§ Stored data
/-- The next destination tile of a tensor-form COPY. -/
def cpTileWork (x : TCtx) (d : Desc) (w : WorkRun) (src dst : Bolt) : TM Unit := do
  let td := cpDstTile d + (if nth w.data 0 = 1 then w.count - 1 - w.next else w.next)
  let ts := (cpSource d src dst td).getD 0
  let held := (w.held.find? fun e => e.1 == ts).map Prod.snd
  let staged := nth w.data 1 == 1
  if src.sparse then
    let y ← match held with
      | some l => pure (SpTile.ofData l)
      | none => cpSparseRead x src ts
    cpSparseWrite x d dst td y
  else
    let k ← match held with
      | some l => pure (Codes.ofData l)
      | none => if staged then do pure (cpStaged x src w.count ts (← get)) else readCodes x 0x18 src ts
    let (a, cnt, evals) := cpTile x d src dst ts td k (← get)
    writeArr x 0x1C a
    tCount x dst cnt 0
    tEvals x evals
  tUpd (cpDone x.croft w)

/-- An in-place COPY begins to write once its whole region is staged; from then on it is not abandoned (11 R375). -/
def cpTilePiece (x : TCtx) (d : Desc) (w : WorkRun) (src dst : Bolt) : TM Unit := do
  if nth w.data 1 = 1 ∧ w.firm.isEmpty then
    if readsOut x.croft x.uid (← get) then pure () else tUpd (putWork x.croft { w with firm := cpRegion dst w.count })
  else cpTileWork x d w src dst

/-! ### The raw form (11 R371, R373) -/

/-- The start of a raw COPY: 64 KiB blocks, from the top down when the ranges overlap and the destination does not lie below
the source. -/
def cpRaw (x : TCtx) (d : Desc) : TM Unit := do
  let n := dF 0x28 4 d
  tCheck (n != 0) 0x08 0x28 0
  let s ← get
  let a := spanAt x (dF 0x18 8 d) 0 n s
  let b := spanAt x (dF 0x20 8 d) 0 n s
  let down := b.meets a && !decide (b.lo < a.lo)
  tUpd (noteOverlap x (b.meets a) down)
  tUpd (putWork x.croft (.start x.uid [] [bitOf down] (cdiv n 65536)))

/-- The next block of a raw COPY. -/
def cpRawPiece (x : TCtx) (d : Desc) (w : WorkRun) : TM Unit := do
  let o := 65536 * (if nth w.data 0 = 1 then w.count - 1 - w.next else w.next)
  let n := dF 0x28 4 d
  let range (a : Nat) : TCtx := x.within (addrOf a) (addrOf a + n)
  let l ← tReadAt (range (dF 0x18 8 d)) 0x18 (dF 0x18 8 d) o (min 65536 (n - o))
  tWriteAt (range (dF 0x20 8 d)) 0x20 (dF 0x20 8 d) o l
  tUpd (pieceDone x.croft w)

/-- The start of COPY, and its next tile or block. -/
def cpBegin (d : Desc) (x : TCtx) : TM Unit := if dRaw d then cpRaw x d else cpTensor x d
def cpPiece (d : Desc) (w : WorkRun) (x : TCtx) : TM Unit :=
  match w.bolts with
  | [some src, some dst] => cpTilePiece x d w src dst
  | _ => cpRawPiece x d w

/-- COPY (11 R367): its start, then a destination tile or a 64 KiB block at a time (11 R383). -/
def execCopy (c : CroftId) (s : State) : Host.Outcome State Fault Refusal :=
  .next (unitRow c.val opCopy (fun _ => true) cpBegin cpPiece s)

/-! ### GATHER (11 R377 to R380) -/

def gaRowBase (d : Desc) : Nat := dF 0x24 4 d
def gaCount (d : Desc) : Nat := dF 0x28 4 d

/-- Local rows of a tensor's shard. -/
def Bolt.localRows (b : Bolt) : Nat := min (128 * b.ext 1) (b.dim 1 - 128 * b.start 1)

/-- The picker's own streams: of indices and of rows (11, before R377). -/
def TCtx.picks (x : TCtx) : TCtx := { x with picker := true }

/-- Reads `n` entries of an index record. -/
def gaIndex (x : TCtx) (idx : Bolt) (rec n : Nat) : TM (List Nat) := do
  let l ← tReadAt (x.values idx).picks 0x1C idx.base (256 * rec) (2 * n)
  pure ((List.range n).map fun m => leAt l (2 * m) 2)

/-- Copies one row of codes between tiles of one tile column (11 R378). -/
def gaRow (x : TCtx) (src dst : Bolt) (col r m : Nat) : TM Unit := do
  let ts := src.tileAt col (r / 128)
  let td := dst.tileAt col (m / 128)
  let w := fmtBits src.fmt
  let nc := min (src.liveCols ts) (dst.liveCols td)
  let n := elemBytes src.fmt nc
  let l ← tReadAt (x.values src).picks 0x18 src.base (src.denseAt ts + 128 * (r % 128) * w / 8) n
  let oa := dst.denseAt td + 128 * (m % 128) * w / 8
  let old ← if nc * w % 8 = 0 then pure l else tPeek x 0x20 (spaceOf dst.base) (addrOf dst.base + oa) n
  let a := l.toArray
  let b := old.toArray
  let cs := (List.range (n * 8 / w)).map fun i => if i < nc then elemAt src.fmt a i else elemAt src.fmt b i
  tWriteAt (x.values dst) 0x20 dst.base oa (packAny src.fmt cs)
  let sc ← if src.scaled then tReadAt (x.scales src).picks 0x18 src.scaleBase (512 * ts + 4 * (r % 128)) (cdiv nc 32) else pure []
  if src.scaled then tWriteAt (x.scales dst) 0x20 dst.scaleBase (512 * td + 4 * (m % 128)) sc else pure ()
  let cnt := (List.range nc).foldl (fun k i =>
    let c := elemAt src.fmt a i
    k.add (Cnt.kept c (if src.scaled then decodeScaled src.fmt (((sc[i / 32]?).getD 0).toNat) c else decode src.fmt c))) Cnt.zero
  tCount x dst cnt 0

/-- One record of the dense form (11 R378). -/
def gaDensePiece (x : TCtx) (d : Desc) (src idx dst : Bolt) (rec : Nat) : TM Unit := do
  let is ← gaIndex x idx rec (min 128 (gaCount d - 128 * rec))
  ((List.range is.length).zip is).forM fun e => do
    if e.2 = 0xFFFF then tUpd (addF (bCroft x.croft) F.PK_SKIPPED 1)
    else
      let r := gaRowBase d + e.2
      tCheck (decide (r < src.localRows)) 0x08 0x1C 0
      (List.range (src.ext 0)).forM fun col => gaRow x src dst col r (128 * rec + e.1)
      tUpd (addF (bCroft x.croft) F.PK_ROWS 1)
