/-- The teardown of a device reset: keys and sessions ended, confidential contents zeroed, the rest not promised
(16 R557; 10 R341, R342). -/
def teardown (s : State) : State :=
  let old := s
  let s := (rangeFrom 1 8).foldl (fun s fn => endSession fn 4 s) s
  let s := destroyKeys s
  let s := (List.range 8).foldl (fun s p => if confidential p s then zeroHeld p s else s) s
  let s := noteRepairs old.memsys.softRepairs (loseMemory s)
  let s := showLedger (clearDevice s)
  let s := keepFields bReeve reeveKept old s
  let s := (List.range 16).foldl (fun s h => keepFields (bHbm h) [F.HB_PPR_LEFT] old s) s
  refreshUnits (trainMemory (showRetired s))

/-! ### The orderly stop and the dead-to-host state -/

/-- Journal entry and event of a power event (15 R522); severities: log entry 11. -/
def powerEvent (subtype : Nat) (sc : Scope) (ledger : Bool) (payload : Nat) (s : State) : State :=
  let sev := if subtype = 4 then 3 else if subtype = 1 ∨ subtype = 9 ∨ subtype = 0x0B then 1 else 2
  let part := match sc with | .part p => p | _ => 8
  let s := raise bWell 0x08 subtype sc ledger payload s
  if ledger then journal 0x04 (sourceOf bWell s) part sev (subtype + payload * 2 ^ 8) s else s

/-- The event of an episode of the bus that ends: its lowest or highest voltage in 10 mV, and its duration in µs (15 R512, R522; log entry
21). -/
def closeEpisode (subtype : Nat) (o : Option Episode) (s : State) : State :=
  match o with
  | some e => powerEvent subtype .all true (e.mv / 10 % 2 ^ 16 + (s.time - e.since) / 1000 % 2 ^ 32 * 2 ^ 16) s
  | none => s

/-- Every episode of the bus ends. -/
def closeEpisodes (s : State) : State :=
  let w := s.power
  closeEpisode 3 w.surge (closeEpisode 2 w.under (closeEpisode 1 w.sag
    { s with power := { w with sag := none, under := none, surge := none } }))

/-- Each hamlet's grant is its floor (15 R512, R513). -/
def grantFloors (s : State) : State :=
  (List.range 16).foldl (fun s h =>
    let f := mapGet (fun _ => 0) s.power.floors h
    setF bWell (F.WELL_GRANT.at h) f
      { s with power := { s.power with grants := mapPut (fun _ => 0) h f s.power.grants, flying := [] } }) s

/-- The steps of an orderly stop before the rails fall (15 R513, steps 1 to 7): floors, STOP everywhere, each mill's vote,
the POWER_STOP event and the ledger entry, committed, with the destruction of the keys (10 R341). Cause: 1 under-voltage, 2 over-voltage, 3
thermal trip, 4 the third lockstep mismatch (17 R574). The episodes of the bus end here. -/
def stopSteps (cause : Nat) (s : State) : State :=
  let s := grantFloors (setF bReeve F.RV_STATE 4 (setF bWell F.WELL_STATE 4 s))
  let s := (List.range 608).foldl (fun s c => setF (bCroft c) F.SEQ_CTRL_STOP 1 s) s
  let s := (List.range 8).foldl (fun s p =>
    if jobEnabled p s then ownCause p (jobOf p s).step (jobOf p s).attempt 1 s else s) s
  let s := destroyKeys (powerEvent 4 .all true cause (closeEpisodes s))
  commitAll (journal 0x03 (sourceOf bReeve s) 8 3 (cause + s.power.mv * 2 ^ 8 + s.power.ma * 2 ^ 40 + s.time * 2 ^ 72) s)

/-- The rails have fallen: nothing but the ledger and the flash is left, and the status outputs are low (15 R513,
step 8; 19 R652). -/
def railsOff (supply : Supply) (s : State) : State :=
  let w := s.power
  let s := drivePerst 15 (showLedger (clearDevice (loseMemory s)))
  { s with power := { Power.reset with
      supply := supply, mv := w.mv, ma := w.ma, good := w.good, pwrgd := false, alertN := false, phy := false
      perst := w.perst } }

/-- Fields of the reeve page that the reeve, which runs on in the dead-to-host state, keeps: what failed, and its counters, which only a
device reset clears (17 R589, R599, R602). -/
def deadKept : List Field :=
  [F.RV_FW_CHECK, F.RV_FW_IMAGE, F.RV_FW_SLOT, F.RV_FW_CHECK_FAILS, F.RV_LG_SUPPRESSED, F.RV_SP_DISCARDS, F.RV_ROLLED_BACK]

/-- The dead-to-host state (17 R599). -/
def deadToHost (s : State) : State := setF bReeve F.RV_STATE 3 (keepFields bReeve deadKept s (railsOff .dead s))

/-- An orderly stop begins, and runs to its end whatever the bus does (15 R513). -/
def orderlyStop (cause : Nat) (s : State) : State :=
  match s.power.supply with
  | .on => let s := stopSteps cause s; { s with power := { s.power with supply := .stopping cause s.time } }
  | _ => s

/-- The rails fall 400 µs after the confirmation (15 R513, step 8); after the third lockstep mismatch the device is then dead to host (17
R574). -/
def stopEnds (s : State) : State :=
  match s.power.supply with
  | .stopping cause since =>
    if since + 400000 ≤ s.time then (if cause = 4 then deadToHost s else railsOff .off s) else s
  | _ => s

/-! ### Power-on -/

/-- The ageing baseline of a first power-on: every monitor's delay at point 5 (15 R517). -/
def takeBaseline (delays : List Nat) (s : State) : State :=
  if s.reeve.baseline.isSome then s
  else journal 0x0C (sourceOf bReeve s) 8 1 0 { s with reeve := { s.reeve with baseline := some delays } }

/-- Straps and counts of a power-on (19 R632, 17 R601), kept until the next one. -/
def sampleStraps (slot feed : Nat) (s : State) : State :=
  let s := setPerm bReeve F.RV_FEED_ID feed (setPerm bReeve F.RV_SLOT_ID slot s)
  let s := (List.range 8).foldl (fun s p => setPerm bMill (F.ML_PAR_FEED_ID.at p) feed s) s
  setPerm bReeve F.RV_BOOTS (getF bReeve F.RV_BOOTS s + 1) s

§ Prompt
Looking at the data above, return every line from the one with "def cpRaw (x" down to the one with "let down := b.meets", exactly and inclusively.

§ Response
def cpRaw (x : TCtx) (d : Desc) : TM Unit := do
  let n := dF 0x28 4 d
  tCheck (n != 0) 0x08 0x28 0
  let s ← get
  let a := spanAt x (dF 0x18 8 d) 0 n s
  let b := spanAt x (dF 0x20 8 d) 0 n s
  let down := b.meets a && !decide (b.lo < a.lo)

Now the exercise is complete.